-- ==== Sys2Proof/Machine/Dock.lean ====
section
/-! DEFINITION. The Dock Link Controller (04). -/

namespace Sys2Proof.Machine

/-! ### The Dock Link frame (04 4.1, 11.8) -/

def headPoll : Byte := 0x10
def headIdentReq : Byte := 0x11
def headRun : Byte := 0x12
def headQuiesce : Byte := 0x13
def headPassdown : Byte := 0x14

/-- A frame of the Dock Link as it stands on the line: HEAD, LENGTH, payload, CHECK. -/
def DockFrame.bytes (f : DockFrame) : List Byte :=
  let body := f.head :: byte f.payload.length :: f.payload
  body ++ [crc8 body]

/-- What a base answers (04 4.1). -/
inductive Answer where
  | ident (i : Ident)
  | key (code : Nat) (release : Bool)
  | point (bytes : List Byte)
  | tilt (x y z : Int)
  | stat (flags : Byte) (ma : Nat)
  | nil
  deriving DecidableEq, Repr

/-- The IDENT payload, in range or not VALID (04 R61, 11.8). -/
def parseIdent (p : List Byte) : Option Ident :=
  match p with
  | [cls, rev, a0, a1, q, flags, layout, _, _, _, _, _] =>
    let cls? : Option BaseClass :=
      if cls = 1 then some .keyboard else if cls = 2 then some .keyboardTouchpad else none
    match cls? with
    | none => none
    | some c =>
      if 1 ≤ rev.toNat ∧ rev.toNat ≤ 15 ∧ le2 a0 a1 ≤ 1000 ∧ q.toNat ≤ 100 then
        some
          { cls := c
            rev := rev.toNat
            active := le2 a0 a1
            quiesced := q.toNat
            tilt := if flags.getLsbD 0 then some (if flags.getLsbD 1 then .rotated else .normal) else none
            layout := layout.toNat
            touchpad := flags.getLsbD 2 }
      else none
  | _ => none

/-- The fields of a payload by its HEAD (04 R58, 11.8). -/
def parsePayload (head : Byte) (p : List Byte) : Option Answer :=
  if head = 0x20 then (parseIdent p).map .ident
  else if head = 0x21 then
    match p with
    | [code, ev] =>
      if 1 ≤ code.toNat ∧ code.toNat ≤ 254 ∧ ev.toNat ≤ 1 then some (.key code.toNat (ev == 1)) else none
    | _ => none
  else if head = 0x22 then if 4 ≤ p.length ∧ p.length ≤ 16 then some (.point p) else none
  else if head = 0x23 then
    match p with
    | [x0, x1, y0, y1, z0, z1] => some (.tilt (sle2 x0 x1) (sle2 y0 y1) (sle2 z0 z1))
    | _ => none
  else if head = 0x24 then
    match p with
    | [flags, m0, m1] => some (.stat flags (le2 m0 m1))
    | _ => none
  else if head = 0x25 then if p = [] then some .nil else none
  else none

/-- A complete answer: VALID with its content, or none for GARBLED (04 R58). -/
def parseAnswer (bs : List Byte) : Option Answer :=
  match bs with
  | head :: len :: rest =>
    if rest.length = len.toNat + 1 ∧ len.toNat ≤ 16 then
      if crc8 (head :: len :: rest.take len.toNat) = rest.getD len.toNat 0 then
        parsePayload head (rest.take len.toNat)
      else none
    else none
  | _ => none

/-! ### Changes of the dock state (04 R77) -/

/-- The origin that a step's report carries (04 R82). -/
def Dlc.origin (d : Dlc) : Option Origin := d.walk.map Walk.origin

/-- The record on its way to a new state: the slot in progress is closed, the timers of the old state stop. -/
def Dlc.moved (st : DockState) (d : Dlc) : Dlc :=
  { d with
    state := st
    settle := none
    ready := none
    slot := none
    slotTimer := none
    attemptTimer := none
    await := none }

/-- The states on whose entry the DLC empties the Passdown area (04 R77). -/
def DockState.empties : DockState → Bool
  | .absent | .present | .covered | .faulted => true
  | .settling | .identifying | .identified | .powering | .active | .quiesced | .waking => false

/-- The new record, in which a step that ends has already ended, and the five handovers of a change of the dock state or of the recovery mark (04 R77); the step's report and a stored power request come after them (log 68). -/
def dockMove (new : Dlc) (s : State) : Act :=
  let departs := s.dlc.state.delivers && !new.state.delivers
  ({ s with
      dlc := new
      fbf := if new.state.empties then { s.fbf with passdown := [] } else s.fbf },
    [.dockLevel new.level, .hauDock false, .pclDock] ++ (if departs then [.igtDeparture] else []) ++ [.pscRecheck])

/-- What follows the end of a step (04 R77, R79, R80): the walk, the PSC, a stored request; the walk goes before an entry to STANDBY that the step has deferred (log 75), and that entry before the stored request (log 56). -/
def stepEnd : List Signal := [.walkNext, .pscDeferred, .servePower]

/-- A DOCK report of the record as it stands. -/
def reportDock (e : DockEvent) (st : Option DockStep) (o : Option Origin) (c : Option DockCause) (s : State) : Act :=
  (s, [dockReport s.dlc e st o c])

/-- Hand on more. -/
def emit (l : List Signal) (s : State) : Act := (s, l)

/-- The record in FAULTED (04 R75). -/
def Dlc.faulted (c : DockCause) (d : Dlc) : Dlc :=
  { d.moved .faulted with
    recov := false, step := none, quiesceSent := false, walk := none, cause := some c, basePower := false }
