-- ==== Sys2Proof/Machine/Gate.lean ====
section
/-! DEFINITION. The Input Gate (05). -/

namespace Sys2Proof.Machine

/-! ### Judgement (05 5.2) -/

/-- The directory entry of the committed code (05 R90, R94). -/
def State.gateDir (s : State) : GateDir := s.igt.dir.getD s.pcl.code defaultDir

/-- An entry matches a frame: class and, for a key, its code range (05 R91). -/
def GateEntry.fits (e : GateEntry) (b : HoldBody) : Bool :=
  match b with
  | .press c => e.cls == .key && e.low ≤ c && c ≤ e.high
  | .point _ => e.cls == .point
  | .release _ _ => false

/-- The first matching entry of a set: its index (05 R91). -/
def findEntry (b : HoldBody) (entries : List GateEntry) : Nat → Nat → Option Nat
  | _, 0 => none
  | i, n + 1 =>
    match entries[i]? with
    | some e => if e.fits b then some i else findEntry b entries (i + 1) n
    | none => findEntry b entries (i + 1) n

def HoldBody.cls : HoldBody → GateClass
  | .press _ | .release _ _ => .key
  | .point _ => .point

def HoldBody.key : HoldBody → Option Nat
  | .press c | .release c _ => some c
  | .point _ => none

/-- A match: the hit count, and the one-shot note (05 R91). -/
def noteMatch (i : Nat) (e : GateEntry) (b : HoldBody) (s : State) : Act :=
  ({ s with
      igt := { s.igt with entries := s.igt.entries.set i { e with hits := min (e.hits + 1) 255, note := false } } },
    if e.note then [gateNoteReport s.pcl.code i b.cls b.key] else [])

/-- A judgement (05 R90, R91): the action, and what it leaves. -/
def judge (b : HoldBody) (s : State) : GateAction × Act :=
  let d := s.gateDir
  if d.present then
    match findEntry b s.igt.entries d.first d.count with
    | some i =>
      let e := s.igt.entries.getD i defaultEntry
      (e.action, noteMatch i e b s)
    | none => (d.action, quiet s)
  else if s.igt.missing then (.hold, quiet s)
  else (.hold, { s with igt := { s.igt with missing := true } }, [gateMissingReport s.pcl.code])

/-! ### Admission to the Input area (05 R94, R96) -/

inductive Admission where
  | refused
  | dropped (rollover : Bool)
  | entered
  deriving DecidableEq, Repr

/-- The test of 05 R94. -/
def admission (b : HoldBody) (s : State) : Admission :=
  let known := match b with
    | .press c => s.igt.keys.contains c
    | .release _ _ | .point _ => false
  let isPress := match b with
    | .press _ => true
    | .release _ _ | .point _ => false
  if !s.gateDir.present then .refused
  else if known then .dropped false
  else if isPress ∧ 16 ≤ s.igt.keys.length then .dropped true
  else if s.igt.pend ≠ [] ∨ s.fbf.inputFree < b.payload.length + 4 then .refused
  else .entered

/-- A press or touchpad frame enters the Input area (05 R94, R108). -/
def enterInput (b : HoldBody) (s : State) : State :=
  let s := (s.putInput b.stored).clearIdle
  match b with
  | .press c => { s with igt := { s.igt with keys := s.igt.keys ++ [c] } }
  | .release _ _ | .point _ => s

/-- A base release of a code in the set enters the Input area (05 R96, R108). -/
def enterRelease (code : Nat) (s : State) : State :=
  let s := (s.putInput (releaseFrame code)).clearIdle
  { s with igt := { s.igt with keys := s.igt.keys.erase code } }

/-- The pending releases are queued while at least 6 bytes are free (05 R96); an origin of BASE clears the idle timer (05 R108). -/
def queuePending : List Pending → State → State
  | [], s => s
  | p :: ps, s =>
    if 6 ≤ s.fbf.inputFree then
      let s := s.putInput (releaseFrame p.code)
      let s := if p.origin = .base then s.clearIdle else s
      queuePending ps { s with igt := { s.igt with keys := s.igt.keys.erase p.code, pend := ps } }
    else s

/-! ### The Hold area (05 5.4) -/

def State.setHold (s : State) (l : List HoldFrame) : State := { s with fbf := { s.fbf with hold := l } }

**EXERCISE:** The line with "def headPassdown : Byte := 0x14" is the last to include; transcribe exactly every line from the top of the material above down to it.

**REPLY TO THE TASK:**
-- ==== Sys2Proof/Machine/Dock.lean ====
section
/-! DEFINITION. The Dock Link Controller (04). -/

namespace Sys2Proof.Machine

/-! ### The Dock Link frame (04 4.1, 11.8) -/

def headPoll : Byte := 0x10
def headIdentReq : Byte := 0x11
def headRun : Byte := 0x12
def headQuiesce : Byte := 0x13
def headPassdown : Byte := 0x14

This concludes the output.